**Problem:** Among the entries below, find the lines that hold the word "obtain" and report them.

[Stored items]
===

-- ==== Sys2Proof/Tests/Slice0.lean ====
section
/-! SUPPORT. Checks of the model on fixed values. The expected values come from the worked examples and vectors of
95_test_vectors.md (their numbers stand in the comments), and the bytes of the decode tests are written out from the codes
and patterns of 30_encoding.md. -/

namespace Sys2Proof.Tests

open Sys2Proof.Machine

/-! ### Helpers -/

/-- What an item issued in the state `s` hands back. -/
def gives (i : Instr) (s : State) : Option Response :=
  match exec i s with
  | .next t => some t.response
  | _ => none

/-- The state after an item. -/
def after (i : Instr) (s : State) : State :=
  match exec i s with
  | .next t => t
  | _ => s

/-- The state after some bytes were fed. -/
def fed (bs : List Byte) (s : State) : State :=
  match runOps (bs.map Instr.feed) s with
  | .next p => p.1
  | _ => s

def byte (b : Byte) : Option Response := some (.result (.value (.byte b)))

def bytes (s : List Byte) : Option Response := some (.result (.value (.bytes s)))

def word (w : BitVec 32) : Option Response := some (.result (.value (.word w)))

def failed (e : FrameError) : Option Response := some (.result (.error e))

def noValue : Option Response := some (.result .none)

/-- The block after RESET with the two addresses of family 44's vectors. -/
def linked : State := { State.reset with der := 34572, dirpm := 1 }

/-- The block with `T7_ORDER = MS_LOW`. -/
def msLow : State := { State.reset with cfg := { Config.standard with t7Order := .msLow } }

/-- The control byte 0x49 of DOC1's example. -/
def c49 : Ctrl := { res := 0, prm := 1, fcb := 0, fcv := 0, fc := 9 }

def cause6 : Cause := { t := 0, pn := 0, cause := 6 }

/-- Vector V2: the shortest variable frame. -/
def v2 : VarFields :=
  { ctrl := { res := 0, prm := 1, fcb := 0, fcv := 1, fc := 3 }, addr := 1, tid := 103, vsq := 0, cot := cause6, pm := 1,
    ra := 0, data := [] }

def v2Bytes : List Byte := [0x68, 0x09, 0x09, 0x68, 0x53, 0x01, 0x00, 0x67, 0x00, 0x06, 0x01, 0x00, 0x00, 0xc2, 0x16]

/-- The operands of vector L5. -/
def u5 : UserFields := { tid := 183, vsq := 1, cot := cause6, ra := 0, data := [0x07, 0x00, 0x00, 0x00] }

/-- The fields of vector T1. -/
def f1 : TimeFields :=
  { minute := 37, tis := 0, iv := 0, hour := 14, res1 := 0, su := 0, dom := 10, dow := 2, month := 11, eti := 0, pti := 0,
    year := 26, res2 := 0 }

/-- The fields of vector T4. -/
def f4 : TimeFields :=
  { minute := 0, tis := 1, iv := 1, hour := 0, res1 := 2, su := 0, dom := 1, dow := 1, month := 1, eti := 2, pti := 1,
    year := 99, res2 := 1 }

/-- The fields T8 returns. -/
def f8 : TimeFields :=
  { minute := 0, tis := 0, iv := 0, hour := 0, res1 := 0, su := 0, dom := 1, dow := 0, month := 1, eti := 0, pti := 0,
    year := 0, res2 := 0 }

def t1Bytes : Bytes5 := { b0 := 0x25, b1 := 0x0e, b2 := 0x4a, b3 := 0x0b, b4 := 0x1a }

def zeroBytes5 : Bytes5 := { b0 := 0, b1 := 0, b2 := 0, b3 := 0, b4 := 0 }

/-! ### WellFormed: each check refuses an ill-formed term (`bytes[0..65535]`, 30_encoding.md R100) -/

theorem test_seqFits_edge : seqFits (List.replicate 65535 0) = true := by
  rw [seqFits, List.length_replicate]
  rfl

theorem test_seqFits_beyond : seqFits (List.replicate 65536 0) = false := by
  rw [seqFits, List.length_replicate]
  rfl

theorem test_wellFormed_refuses_sum8 : (Instr.sum8 (List.replicate 65536 0)).wellFormed = false := test_seqFits_beyond

theorem test_wellFormed_refuses_parse : (Instr.parse (List.replicate 65536 0)).wellFormed = false := test_seqFits_beyond

theorem test_wellFormed_refuses_varbld :
    (Instr.varbld { v2 with data := List.replicate 65536 0 }).wellFormed = false := test_seqFits_beyond

theorem test_wellFormed_refuses_userdata :
    (Instr.userdata { u5 with data := List.replicate 65536 0 }).wellFormed = false := test_seqFits_beyond

/-! ### Decode: one item written out for every constructor (codes of R100 and R102, patterns of R71 to R86) -/

theorem test_decode_chk :
    decode [0x01, 0x02, 0x00, 0xff, 0x01, 0x99] = .ok (.sum8 [0xff, 0x01], [0x99]) ∧
    decode [0x02, 0x00, 0x01, 0x00, 0x00, 0x09] = .ok (.ctrlpk c49, []) ∧
    decode [0x03, 0x73] = .ok (.ctrlup 0x73, []) ∧
    decode [0x04, 0x01, 0x00, 0x3f] = .ok (.cotpk { t := 1, pn := 0, cause := 63 }, []) ∧
    decode [0x05, 0x4e] = .ok (.cotup 0x4e, []) := ⟨rfl, rfl, rfl, rfl, rfl⟩
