/-! ### The laws of ENCODE (40_encoder.md R101, R103, R104, R105) -/

/-- The three address fields of a descriptor, put side by side, are the address it was made of. -/
theorem descAddr_encodeDesc (kernelCs : U16) (address : U64) (attr : Byte) :
    descAddr (encodeDesc kernelCs address attr) = address := by
  have hupper : address.extractLsb' 32 32 ++ address.extractLsb' 16 16 = address.extractLsb' 16 48 :=
    BitVec.extractLsb'_append_extractLsb'_eq_extractLsb' rfl
  have hwhole : address.extractLsb' 16 48 ++ address.extractLsb' 0 16 = address.extractLsb' 0 64 :=
    BitVec.extractLsb'_append_extractLsb'_eq_extractLsb' rfl
  rw [descAddr, descOffsetHigh_encodeDesc, descOffsetMid_encodeDesc, descOffsetLow_encodeDesc, hupper]
  exact hwhole.trans BitVec.extractLsb'_eq_self

/-- Settles O1: each field of the descriptor reads back its operand. -/
theorem encodeObeysTheFieldLaw : Obligations.EncodeObeysTheFieldLaw := fun cs a b =>
  ⟨descAddr_encodeDesc cs a b, descSelector_encodeDesc cs a b, descAttr_encodeDesc cs a b,
    descReserved0_encodeDesc cs a b, descReserved1_encodeDesc cs a b⟩

/-- Settles O4: `descAddr` is a left inverse in the address, `descAttr` in the attribute. -/
theorem encodeRoundTripsAndIsInjective : Obligations.EncodeRoundTripsAndIsInjective := fun cs a _ b _ =>
  ⟨descAddr_encodeDesc cs a b,
    fun h => Function.LeftInverse.injective (fun x => descAddr_encodeDesc cs x b) h,
    fun h => Function.LeftInverse.injective (fun x => descAttr_encodeDesc cs a x) h⟩

/-- Settles O5: the zero descriptor's attribute is zero. -/
theorem encodeOfNonZeroAttrIsNonZero : Obligations.EncodeOfNonZeroAttrIsNonZero := fun cs a _ =>
  ⟨encodeDesc_ne_zero cs a, encodeDesc_ne_zero cs a (by decide)⟩

theorem exec_encode (address : U64) (attr : Byte) (s : State) :
    exec (.encode address attr) s = .next (s.putResult (encodeDesc s.cfg.kernelCs address attr)) := rfl

/-- Settles O3: of the state, the descriptor reads `KERNEL_CS` alone. -/
theorem encodeIsPure : Obligations.EncodeIsPure := by
  intro a b s s' hcs
  refine ⟨_, exec_encode a b s, ?_⟩
  rw [hcs]
  exact exec_encode a b s'

/-! ### The frame of every instruction but INIT (40_encoder.md R101, 42_dispatcher.md R141) -/

/-- Whatever the trap number, a dispatch writes the trace, `ctl` and the in-service byte's fields alone. -/
theorem State.dispatchRecord_frame (s : State) (r : TrapRecord) :
    ∃ trace ctl isrNext isrReads,
      s.dispatchRecord r = { s with trace := trace, ctl := ctl, isrNext := isrNext, isrReads := isrReads } := by
  by_cases h : r.trapno = 32 ∨ r.trapno = 39
  · obtain ⟨events, isrNext, isrReads, heq, -, -⟩ := s.dispatchRecord_of_returns h
    exact ⟨_, _, _, _, heq⟩
  · rw [s.dispatchRecord_of_fatal h]
    exact ⟨_, _, _, _, s.fatalAction_eq⟩

/-- An instruction other than INIT puts out a result, or writes what a dispatch writes. -/
theorem exec_frame_of_ne_init {i : Instr} {s t : State} (hi : i ≠ .init) (h : exec i s = .next t) :
    (∃ d, t = s.putResult d) ∨
      ∃ trace ctl isrNext isrReads,
        t = { s with trace := trace, ctl := ctl, isrNext := isrNext, isrReads := isrReads } := by
  obtain ⟨a, b, -, rfl⟩ | ⟨rfl, -⟩ | ⟨r, -, rfl⟩ | ⟨-, rfl⟩ | ⟨-, rfl⟩ | ⟨n, -, rfl⟩ := exec_cases h
  · exact .inl ⟨_, rfl⟩
  · exact absurd rfl hi
  · exact .inr (s.dispatchRecord_frame r)
  · exact .inr ⟨_, _, _, _, s.timerAction_eq⟩
  · exact .inr ⟨_, _, _, _, s.spuriousAction_eq⟩
  · exact .inr ⟨_, _, _, _, s.fatalAction_eq⟩

/-- Settles O23: neither of the two updates names any other field. -/
theorem allButInitLeaveTheTable : Obligations.AllButInitLeaveTheTable := by
  intro i s t hi h
  obtain ⟨d, rfl⟩ | ⟨trace, ctl, isrNext, isrReads, rfl⟩ := exec_frame_of_ne_init hi h
  · exact ⟨fun _ => rfl, fun _ => rfl, rfl, rfl, rfl, rfl, rfl, rfl, rfl, rfl, rfl, rfl, .inr ⟨rfl, rfl⟩⟩
  · exact ⟨fun _ => rfl, fun _ => rfl, rfl, rfl, rfl, rfl, rfl, rfl, rfl, rfl, rfl, rfl, .inl rfl⟩

end Sys2Proof.Machine

namespace Sys2Proof.Machine

/-! ### What INIT answers (41_installer.md R120, R121) -/

/-- Where the table fits, INIT populates it, writes the legal pointer and installs it (R121). -/
theorem exec_init_of_fits {s : State} (hfits : s.cfg.idtBase.toNat ≤ 2 ^ 64 - 4096) :
    exec .init s = .next { s with
      mem := s.mem.populate s.cfg
      tp := some (legalPointer s.cfg)
      trace := s.trace ++ [.install (tpImg (legalPointer s.cfg))]
      installed := true } := by
  have hinit : tableFits s.cfg = true := decide_eq_true hfits
  rw [exec_init, execInit, State.initialize_eq, if_pos hinit]

/-- Settles O7: the configuration check is INIT's first branch, and it fails. -/
theorem initRefusesAWrappingTable : Obligations.InitRefusesAWrappingTable := by
  intro s hwraps
  have hinit : ¬ tableFits s.cfg = true := fun h => Nat.not_le_of_gt hwraps (of_decide_eq_true h)
  rw [exec_init, execInit, State.initialize_eq, if_neg hinit]

/-- Settles O8: INIT's one memory operation is `Memory.populate`, which writes the supported slots alone. -/
theorem initWritesOnlySlotsPointerAndTrace : Obligations.InitWritesOnlySlotsPointerAndTrace := by
  intro s hfits
  exact ⟨s.mem.populate s.cfg, exec_init_of_fits hfits, fun a h => s.mem.read_populate_other s.cfg h⟩

/-! ### The slots INIT populates (41_installer.md R125) -/

theorem exists_trampolineAddr? (c : Config) {v : Byte} (hv : v ∈ supported) : ∃ a, trampolineAddr? c v = some a :=
  Option.isSome_iff_exists.1 ((trampolineAddr?_isSome c v).2 hv)
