-- ==== Sys2Proof/Machine/State.lean ====
section
/-! DEFINITION. The state of the machine (spec/10_state.md R20), its stops and its value at construction. -/

namespace Sys2Proof.Machine

/-- The cycle state STATE (R30). `brk` is the spec's Break. -/
inductive Cycle where
  | fetch | defer | execute | brk
  deriving DecidableEq, Repr

/-- The error kinds step() raises (R260, R33). -/
inductive ErrorKind where
  /-- Fetch of an IOT word or of a third-group OPR word (R261). -/
  | notImplemented
  /-- Execute with opcode JMP, IOT or OPR (R262). -/
  | internalInvariantViolation
  deriving DecidableEq, Repr

/-- The loader's only error (R263). -/
inductive LoaderError where
  /-- The stream cannot be opened or read at all (R241). -/
  | unreadable
  deriving DecidableEq, Repr

/-- Memory M (R50): cells (address, word) with strictly rising addresses below 4096 and no word 0. An address
that is not listed holds 0, the value of every cell at construction (R290; notes/assumptions/1.md). -/
abbrev Memory := List (Nat × Word)

/-- The state record of R20, and the driver's single-step switch of R38 (notes/assumptions/9.md). -/
structure State where
  /-- PC, the program counter (R24). -/
  pc : Word
  /-- AC, the accumulator (R22). -/
  ac : Word
  /-- L, the link (R23). -/
  l : Link
  /-- MA, the memory-address latch (R25). -/
  ma : Word
  /-- MB, the memory-data latch (R26). -/
  mb : Word
  /-- SR, the switch register (R28). -/
  sr : Word
  /-- IR, the instruction register: the whole fetched word (R27). -/
  ir : Word
  /-- RUN, the run flag (R29). -/
  run : Bool
  /-- STATE, the cycle state (R30). -/
  cycle : Cycle
  /-- CYC, the cycle counter (R31). -/
  cyc : Nat
  /-- INS, the instruction counter (R32). -/
  ins : Nat
  /-- M, the memory array (R50). -/
  mem : Memory
  /-- FAULT, the first error raised (R33). -/
  fault : Option ErrorKind
  /-- SS, the driver's single-step switch, which the engine neither reads nor writes (R38). -/
  ss : Bool
  deriving DecidableEq, Repr

/-- Why a step has no next state. -/
inductive Fault where
  /-- Raised by the Execute cycle of a JMP, IOT or OPR word. The spec gives that step no successor state (R115,
  notes/assumptions/5.md). Safe: the machine stops where the spec gives no register values. -/
  | internalInvariantViolation
  /-- Raised by step from a state whose FAULT is set: no further step is taken from it (R33, R113,
  notes/assumptions/4.md). Safe: the machine stops where the spec takes no step. -/
  | alreadyFaulted (kind : ErrorKind)
  deriving DecidableEq, Repr

/-- Why the model has no meaning for an instruction. -/
inductive Refusal where
  /-- Raised by an arm of exec whose instruction has no meaning yet; no arm does. Safe: the machine stops. -/
  | notModelled (mnemonic : String)
  deriving DecidableEq, Repr

/-- What a step or a meaning answers. -/
abbrev Answer := Host.Outcome State Fault Refusal

/-- The machine at construction: the column "at construction" of R43 (R290; notes/assumptions/2.md). -/
def State.reset : State where
  pc := Config.launchPc
  ac := 0
  l := 0
  ma := 0
  mb := 0
  sr := 0
  ir := 0
  run := false
  cycle := .fetch
  cyc := 0
  ins := 0
  mem := []
  fault := none
  ss := false

end Sys2Proof.Machine
end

===

**Your solution:**
  · obtain ⟨events, isrNext, isrReads, heq, -, -⟩ := s.dispatchRecord_of_returns h
  obtain ⟨a, b, -, rfl⟩ | ⟨rfl, -⟩ | ⟨r, -, rfl⟩ | ⟨-, rfl⟩ | ⟨-, rfl⟩ | ⟨n, -, rfl⟩ := exec_cases h
  obtain ⟨d, rfl⟩ | ⟨trace, ctl, isrNext, isrReads, rfl⟩ := exec_frame_of_ne_init hi h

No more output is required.